EXERCISE: Using the entries that follow, write out the line containing "(make : Bool)", the line containing "(left : Nat)", and every line between them, exactly and nothing else.

RECORDS SUPPLIED:

★ ★ ★ ★ ★ ★ ★

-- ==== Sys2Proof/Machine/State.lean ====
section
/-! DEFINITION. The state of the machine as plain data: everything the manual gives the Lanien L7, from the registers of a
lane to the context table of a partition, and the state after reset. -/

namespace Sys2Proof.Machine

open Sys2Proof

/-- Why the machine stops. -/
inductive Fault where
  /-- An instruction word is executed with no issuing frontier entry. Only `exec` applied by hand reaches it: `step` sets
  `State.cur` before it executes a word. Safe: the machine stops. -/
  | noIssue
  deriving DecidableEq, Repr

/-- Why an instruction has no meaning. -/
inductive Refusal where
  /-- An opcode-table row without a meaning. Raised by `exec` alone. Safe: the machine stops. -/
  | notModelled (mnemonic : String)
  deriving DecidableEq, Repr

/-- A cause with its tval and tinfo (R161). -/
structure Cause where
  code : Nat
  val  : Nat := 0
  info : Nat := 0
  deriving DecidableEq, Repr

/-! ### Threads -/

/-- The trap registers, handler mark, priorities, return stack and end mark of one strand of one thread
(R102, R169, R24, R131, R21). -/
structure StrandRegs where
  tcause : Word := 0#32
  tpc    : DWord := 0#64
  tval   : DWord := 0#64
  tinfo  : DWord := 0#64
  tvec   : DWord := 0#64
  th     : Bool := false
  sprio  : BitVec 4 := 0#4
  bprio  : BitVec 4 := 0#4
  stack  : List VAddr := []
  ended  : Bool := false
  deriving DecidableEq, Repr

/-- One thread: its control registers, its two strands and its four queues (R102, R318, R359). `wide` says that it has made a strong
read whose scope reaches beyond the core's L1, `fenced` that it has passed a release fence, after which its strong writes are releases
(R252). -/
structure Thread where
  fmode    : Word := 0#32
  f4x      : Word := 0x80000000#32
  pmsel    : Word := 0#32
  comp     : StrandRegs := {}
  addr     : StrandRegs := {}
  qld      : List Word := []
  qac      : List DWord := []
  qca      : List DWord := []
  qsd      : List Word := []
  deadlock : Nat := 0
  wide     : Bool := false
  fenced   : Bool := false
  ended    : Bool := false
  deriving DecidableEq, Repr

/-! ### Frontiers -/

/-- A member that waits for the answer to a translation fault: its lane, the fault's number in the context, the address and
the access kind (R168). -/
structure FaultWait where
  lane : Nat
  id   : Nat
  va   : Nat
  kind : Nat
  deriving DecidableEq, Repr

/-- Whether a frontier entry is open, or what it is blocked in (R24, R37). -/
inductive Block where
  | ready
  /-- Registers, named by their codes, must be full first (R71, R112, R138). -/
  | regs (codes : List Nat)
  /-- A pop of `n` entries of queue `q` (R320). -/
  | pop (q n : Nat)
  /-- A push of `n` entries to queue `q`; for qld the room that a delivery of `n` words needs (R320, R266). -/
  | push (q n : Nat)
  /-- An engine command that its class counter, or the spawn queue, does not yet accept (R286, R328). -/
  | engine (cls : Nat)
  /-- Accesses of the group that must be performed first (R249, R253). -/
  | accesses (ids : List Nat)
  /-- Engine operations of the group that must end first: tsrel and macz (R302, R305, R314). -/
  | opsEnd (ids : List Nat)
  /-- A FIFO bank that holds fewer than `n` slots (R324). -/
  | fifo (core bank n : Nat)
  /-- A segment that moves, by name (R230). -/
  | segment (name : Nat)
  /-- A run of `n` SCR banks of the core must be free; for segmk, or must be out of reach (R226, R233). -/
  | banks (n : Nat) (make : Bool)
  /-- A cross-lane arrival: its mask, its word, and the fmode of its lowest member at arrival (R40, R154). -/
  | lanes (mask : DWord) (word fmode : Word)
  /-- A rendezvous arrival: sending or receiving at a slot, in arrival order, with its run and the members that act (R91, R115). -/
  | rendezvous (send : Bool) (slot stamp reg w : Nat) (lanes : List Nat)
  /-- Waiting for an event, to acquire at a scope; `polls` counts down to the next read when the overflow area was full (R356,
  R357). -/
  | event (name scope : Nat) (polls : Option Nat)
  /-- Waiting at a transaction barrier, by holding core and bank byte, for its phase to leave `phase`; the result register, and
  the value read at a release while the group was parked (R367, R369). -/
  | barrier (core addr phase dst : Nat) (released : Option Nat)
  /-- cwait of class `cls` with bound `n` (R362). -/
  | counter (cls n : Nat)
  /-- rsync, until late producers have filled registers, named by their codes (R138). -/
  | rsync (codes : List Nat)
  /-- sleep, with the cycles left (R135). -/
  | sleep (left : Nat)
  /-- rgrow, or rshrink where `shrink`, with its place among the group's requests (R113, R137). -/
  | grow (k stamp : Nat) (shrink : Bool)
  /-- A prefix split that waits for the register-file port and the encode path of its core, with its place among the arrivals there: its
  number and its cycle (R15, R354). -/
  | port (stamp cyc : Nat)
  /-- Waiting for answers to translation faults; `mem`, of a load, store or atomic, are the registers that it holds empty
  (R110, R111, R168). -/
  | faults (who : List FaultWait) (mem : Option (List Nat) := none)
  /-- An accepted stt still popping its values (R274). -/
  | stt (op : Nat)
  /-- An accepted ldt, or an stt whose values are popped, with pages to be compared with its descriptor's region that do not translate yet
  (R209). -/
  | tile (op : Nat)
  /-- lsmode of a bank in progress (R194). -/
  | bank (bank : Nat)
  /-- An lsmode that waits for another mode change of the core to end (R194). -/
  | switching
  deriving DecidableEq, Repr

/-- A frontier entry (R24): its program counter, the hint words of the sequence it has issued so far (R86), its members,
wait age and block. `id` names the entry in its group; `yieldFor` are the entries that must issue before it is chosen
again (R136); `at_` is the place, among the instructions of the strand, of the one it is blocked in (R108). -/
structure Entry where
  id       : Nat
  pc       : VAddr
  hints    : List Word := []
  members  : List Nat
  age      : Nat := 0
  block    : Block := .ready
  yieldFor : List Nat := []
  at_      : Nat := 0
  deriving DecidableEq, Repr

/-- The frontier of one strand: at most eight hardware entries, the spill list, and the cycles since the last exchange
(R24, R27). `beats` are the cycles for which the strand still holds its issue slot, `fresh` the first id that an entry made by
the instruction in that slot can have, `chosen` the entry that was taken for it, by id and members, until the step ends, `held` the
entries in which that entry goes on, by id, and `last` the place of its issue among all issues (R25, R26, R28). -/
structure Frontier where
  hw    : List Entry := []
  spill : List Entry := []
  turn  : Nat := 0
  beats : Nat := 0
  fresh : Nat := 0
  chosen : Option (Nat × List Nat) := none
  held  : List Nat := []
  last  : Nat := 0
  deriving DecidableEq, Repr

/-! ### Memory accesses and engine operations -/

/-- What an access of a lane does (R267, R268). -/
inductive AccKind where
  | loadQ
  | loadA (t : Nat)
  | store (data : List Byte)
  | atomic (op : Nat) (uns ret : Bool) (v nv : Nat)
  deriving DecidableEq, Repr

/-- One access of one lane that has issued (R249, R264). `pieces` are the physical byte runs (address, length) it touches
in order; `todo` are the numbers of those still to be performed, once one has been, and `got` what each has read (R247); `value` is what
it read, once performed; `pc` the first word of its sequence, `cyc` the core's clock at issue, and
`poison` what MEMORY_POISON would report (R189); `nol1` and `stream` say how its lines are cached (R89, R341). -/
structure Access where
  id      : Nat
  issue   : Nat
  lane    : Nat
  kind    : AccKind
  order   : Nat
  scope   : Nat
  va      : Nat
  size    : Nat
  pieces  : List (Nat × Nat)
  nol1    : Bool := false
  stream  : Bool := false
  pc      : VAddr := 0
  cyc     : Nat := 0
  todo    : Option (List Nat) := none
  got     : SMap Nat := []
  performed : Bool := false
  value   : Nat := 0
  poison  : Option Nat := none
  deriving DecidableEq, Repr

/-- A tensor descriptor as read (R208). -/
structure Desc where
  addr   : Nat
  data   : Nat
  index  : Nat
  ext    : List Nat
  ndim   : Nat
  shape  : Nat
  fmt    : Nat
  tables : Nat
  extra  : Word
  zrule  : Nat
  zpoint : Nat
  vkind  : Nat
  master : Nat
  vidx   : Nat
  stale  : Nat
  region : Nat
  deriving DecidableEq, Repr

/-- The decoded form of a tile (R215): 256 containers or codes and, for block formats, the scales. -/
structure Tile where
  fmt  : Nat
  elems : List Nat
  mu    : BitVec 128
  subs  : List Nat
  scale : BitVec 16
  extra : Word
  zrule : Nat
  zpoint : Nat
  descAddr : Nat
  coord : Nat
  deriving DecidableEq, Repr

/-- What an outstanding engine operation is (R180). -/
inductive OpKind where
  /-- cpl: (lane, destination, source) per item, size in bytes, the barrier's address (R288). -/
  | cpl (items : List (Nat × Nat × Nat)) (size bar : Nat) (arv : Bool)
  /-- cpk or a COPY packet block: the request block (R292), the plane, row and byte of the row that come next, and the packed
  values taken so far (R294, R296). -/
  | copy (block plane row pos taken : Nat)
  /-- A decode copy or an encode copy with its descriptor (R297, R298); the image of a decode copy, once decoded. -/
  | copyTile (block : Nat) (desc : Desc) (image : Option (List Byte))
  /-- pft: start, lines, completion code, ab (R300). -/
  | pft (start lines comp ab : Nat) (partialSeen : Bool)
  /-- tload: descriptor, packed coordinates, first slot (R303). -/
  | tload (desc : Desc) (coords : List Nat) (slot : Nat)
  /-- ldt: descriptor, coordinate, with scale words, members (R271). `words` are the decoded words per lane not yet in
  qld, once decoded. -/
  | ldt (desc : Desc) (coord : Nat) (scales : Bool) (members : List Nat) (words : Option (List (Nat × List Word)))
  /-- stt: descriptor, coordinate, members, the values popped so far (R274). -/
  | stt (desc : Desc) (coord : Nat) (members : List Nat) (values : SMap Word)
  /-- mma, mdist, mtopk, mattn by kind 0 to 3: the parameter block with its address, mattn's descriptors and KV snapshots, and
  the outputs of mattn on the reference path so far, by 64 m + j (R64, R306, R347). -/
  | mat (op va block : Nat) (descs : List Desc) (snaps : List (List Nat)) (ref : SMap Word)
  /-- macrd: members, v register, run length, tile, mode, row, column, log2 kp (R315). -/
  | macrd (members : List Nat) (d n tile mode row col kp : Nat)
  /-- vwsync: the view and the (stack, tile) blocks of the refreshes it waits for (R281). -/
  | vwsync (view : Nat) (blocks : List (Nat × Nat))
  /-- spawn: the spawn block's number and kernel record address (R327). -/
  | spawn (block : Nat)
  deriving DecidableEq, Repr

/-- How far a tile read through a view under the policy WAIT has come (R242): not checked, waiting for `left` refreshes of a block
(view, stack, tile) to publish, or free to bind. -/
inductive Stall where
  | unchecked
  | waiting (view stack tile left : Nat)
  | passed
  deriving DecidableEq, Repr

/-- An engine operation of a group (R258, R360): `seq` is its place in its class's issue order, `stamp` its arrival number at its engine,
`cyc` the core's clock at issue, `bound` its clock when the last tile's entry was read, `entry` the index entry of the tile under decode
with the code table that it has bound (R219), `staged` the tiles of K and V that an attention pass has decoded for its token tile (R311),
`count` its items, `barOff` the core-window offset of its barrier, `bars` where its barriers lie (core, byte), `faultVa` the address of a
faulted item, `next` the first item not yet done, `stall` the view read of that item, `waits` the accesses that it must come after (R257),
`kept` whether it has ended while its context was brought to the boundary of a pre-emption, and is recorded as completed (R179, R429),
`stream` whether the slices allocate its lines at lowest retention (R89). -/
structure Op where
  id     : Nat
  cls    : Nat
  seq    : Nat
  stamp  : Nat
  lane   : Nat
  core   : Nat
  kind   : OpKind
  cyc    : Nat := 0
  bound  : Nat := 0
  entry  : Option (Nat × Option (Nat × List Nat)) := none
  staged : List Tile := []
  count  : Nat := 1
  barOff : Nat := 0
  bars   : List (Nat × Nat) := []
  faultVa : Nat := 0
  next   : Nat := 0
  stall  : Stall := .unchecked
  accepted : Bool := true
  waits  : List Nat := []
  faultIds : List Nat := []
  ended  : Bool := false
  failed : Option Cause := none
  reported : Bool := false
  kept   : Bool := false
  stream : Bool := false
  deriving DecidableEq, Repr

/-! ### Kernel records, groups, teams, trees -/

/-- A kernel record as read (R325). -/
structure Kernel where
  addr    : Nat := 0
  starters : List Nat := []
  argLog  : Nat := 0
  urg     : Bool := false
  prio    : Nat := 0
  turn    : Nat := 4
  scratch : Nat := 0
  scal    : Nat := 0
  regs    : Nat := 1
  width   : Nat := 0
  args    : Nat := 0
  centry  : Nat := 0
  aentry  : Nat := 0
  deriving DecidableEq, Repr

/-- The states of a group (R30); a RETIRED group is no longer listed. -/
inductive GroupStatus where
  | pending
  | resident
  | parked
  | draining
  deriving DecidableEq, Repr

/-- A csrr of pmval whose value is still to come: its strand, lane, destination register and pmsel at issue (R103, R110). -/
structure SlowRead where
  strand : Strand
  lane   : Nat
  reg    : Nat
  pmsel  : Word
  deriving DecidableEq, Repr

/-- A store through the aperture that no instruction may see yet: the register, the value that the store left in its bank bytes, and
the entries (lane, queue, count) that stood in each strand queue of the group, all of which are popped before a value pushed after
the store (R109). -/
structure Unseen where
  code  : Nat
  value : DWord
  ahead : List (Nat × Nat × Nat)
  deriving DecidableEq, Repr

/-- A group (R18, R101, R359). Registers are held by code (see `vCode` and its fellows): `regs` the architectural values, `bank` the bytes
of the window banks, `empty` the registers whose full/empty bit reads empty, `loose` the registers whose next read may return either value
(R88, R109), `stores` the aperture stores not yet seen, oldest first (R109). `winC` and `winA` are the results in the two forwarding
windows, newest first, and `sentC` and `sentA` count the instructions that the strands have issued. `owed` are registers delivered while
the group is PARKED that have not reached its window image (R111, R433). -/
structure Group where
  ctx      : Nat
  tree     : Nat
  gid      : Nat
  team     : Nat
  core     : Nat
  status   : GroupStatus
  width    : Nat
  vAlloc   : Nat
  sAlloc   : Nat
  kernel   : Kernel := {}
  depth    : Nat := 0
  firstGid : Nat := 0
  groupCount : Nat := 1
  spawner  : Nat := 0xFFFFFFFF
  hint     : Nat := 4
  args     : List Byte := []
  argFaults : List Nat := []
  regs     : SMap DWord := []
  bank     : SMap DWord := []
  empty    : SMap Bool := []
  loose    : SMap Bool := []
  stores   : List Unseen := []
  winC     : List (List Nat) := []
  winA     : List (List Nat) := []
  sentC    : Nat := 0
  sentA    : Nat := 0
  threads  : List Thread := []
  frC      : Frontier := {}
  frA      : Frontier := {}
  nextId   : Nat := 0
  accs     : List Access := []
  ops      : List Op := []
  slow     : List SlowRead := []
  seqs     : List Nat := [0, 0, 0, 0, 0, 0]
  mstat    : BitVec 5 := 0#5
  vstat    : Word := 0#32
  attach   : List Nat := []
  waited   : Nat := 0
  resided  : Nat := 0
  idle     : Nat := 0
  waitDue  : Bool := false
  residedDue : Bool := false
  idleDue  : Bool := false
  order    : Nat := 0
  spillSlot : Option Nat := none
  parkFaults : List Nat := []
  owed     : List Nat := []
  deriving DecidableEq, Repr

★ ★ ★ ★ ★ ★ ★

SOLUTION BELOW:
  | banks (n : Nat) (make : Bool)
  /-- A cross-lane arrival: its mask, its word, and the fmode of its lowest member at arrival (R40, R154). -/
  | lanes (mask : DWord) (word fmode : Word)
  /-- A rendezvous arrival: sending or receiving at a slot, in arrival order, with its run and the members that act (R91, R115). -/
  | rendezvous (send : Bool) (slot stamp reg w : Nat) (lanes : List Nat)
  /-- Waiting for an event, to acquire at a scope; `polls` counts down to the next read when the overflow area was full (R356,
  R357). -/
  | event (name scope : Nat) (polls : Option Nat)
  /-- Waiting at a transaction barrier, by holding core and bank byte, for its phase to leave `phase`; the result register, and
  the value read at a release while the group was parked (R367, R369). -/
  | barrier (core addr phase dst : Nat) (released : Option Nat)
  /-- cwait of class `cls` with bound `n` (R362). -/
  | counter (cls n : Nat)
  /-- rsync, until late producers have filled registers, named by their codes (R138). -/
  | rsync (codes : List Nat)
  /-- sleep, with the cycles left (R135). -/
  | sleep (left : Nat)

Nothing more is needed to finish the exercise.